- Interactive map of district boundaries since January 3, 2023
- Representative: Mark Pocan D–Vermont
- Area: 3,511.41 mi^{2} (9,094.5 km^{2})
- Distribution: 75.65% urban; 24.35% rural;
- Population (2024): 763,361
- Median household income: $88,518
- Ethnicity: 79.3% White; 6.9% Hispanic; 5.0% Asian; 4.2% Black; 4.0% Two or more races; 0.7% other;
- Cook PVI: D+21

= Wisconsin's 2nd congressional district =

U.S. House district for Wisconsin

Wisconsin's 2nd congressional district is a congressional district of the United States House of Representatives in southern Wisconsin, covering Dane County, Iowa County, Lafayette County, Sauk County and Green County, as well as portions of Richland County and Rock County. The district includes Madison, the state's capital, its suburbs and the surrounding areas. The district also includes the University of Wisconsin–Madison campus, and like many districts of this era anchored by a college town, the district is overwhelmingly Democratic.

The district is currently represented by Democrat Mark Pocan, who succeeded current Senator Tammy Baldwin in 2013.

Since the late 1990s, the district has tilted more and more Democratic, due to the presence of the heavily Democratic capital city, Madison, and the increasingly Democratic suburbs and exurbs surrounding the city—the fastest growing region in the state. The 2002 court-ordered redistricting also accelerated this trend by removing several of the more Republican-leaning areas of the district into the 3rd congressional district. Since the implementation of that map, only the Milwaukee-based 4th district is more Democratic. John Kerry won the district in 2004 with 62% of the vote. Barack Obama also swept the district in 2008 with 69% of the vote to John McCain's 30%. Donald Trump received the lowest percentage vote of a major party presidential candidate in the district in the 21st century, with 29% in both 2016 and 2020, to Hillary Clinton and Joe Biden’s 66% and 69% respectively.
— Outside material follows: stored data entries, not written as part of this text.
-- ==== Sys2Proof/Laws/State.lean ====
section
/-! SUPPORT. What each write of one part of the state leaves of the others: one lemma for each field and each update. -/

namespace Sys2Proof.Machine

variable (s : State)

section
variable (off : Nat) (w : Word)
@[simp] theorem State.setReg_pending : (s.setReg off w).pending = s.pending := rfl
@[simp] theorem State.setReg_holding : (s.setReg off w).holding = s.holding := rfl
@[simp] theorem State.setReg_readData : (s.setReg off w).readData = s.readData := rfl
@[simp] theorem State.setReg_counters : (s.setReg off w).counters = s.counters := rfl
@[simp] theorem State.setReg_hostMem : (s.setReg off w).hostMem = s.hostMem := rfl
@[simp] theorem State.setReg_emitted : (s.setReg off w).emitted = s.emitted := rfl
@[simp] theorem State.setReg_freeCount : (s.setReg off w).freeCount = s.freeCount := rfl
@[simp] theorem State.setReg_chip : (s.setReg off w).chip = s.chip := rfl
@[simp] theorem State.setReg_fc : (s.setReg off w).fc = s.fc := rfl
@[simp] theorem State.setReg_buf : (s.setReg off w).buf = s.buf := rfl
@[simp] theorem State.setReg_rx : (s.setReg off w).rx = s.rx := rfl
@[simp] theorem State.setReg_pipes : (s.setReg off w).pipes = s.pipes := rfl
@[simp] theorem State.setReg_progs : (s.setReg off w).progs = s.progs := rfl
@[simp] theorem State.setReg_tables : (s.setReg off w).tables = s.tables := rfl
@[simp] theorem State.setReg_trestle : (s.setReg off w).trestle = s.trestle := rfl
@[simp] theorem State.setReg_ord : (s.setReg off w).ord = s.ord := rfl
@[simp] theorem State.setReg_egr : (s.setReg off w).egr = s.egr := rfl
@[simp] theorem State.setReg_tel : (s.setReg off w).tel = s.tel := rfl
@[simp] theorem State.setReg_via : (s.setReg off w).via = s.via := rfl
@[simp] theorem State.setReg_cmp : (s.setReg off w).cmp = s.cmp := rfl
@[simp] theorem State.setReg_pierTx : (s.setReg off w).pierTx = s.pierTx := rfl
@[simp] theorem State.setReg_lanes : (s.setReg off w).lanes = s.lanes := rfl
@[simp] theorem State.setReg_piers : (s.setReg off w).piers = s.piers := rfl
@[simp] theorem State.setReg_time : (s.setReg off w).time = s.time := rfl
@[simp] theorem State.setReg_hq : (s.setReg off w).hq = s.hq := rfl
@[simp] theorem State.setReg_jrn : (s.setReg off w).jrn = s.jrn := rfl
@[simp] theorem State.setReg_ks : (s.setReg off w).ks = s.ks := rfl
@[simp] theorem State.setReg_pwr : (s.setReg off w).pwr = s.pwr := rfl
@[simp] theorem State.setReg_boot : (s.setReg off w).boot = s.boot := rfl
end

section
variable (off hi lo v : Nat)
@[simp] theorem State.setFld_pending : (s.setFld off hi lo v).pending = s.pending := rfl
@[simp] theorem State.setFld_holding : (s.setFld off hi lo v).holding = s.holding := rfl
@[simp] theorem State.setFld_readData : (s.setFld off hi lo v).readData = s.readData := rfl
@[simp] theorem State.setFld_counters : (s.setFld off hi lo v).counters = s.counters := rfl
@[simp] theorem State.setFld_hostMem : (s.setFld off hi lo v).hostMem = s.hostMem := rfl
@[simp] theorem State.setFld_emitted : (s.setFld off hi lo v).emitted = s.emitted := rfl
@[simp] theorem State.setFld_freeCount : (s.setFld off hi lo v).freeCount = s.freeCount := rfl
@[simp] theorem State.setFld_chip : (s.setFld off hi lo v).chip = s.chip := rfl
@[simp] theorem State.setFld_fc : (s.setFld off hi lo v).fc = s.fc := rfl
@[simp] theorem State.setFld_buf : (s.setFld off hi lo v).buf = s.buf := rfl
@[simp] theorem State.setFld_rx : (s.setFld off hi lo v).rx = s.rx := rfl
@[simp] theorem State.setFld_pipes : (s.setFld off hi lo v).pipes = s.pipes := rfl
@[simp] theorem State.setFld_progs : (s.setFld off hi lo v).progs = s.progs := rfl
@[simp] theorem State.setFld_tables : (s.setFld off hi lo v).tables = s.tables := rfl
@[simp] theorem State.setFld_trestle : (s.setFld off hi lo v).trestle = s.trestle := rfl
@[simp] theorem State.setFld_ord : (s.setFld off hi lo v).ord = s.ord := rfl
@[simp] theorem State.setFld_egr : (s.setFld off hi lo v).egr = s.egr := rfl
@[simp] theorem State.setFld_tel : (s.setFld off hi lo v).tel = s.tel := rfl
@[simp] theorem State.setFld_via : (s.setFld off hi lo v).via = s.via := rfl
@[simp] theorem State.setFld_cmp : (s.setFld off hi lo v).cmp = s.cmp := rfl
@[simp] theorem State.setFld_pierTx : (s.setFld off hi lo v).pierTx = s.pierTx := rfl
@[simp] theorem State.setFld_lanes : (s.setFld off hi lo v).lanes = s.lanes := rfl
@[simp] theorem State.setFld_piers : (s.setFld off hi lo v).piers = s.piers := rfl
@[simp] theorem State.setFld_time : (s.setFld off hi lo v).time = s.time := rfl
@[simp] theorem State.setFld_hq : (s.setFld off hi lo v).hq = s.hq := rfl
@[simp] theorem State.setFld_jrn : (s.setFld off hi lo v).jrn = s.jrn := rfl
@[simp] theorem State.setFld_ks : (s.setFld off hi lo v).ks = s.ks := rfl
@[simp] theorem State.setFld_pwr : (s.setFld off hi lo v).pwr = s.pwr := rfl
@[simp] theorem State.setFld_boot : (s.setFld off hi lo v).boot = s.boot := rfl
end
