-- ==== Sys2Proof/Laws/PerInstr.lean ====
section
/-! SUPPORT. What every command keeps, command by command: its footprint does not name the queue of waiting commands. -/

namespace Sys2Proof.Laws

/-- The queue of waiting commands is no part of what a command may touch. -/
def Queue.Statement (i : Instr) : Prop := Machine.StatePart.pending ∉ Machine.footprint i

theorem Queue.Statement.of {i : Instr} (h : (Machine.footprint i).contains .pending = false) : Queue.Statement i :=
  fun hm => by simp_all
==Counties and municipalities within the district==
For the 118th and successive Congresses (based on redistricting following the 2020 census), the district contains all or portions of the following counties, towns, and municipalities:

Dane County (60)
 All 60 towns and municipalities

Green County (24)
 All 24 towns and municipalities

Iowa County (29)
 All 29 towns and municipalities

Lafayette County (28)
 All 28 towns and municipalities

Rock County (18)
 Avon, Beloit (city) (part; also 1st), Beloit (town) (part; also 1st), Center, Edgerton (shared with Dane County), Evansville, Footville, Fulton, Janesville (city) (part; also 1st), Janesville (town) (part; also 1st), Magnolia, Newark, Orfordville, Porter, Plymouth, Rock (part; also 1st), Spring Valley, Union

Sauk County (34)
 Baraboo (city), Baraboo (town), Bear Creek, Dellona, Delton, Excelsior, Fairfield, Franklin, Freedom, Greenfield, Honey Creek, Ironton (town) (part; also 3rd), Lake Delton, Loganville, Merrimac (town), Merrimac (village), North Freedom, Plain, Prairie du Sac (town), Prairie du Sac (village), Reedsburg (city), Reedsburg (town), Rock Springs, Spring Green, Sauk City, Spring Green (town), Spring Green (village), Sumpter, Troy, Washington, West Baraboo, Westfield, Winfield, Wisconsin Dells (part; also 3rd and 6th; shared with Adams, Columbia, and Juneau counties)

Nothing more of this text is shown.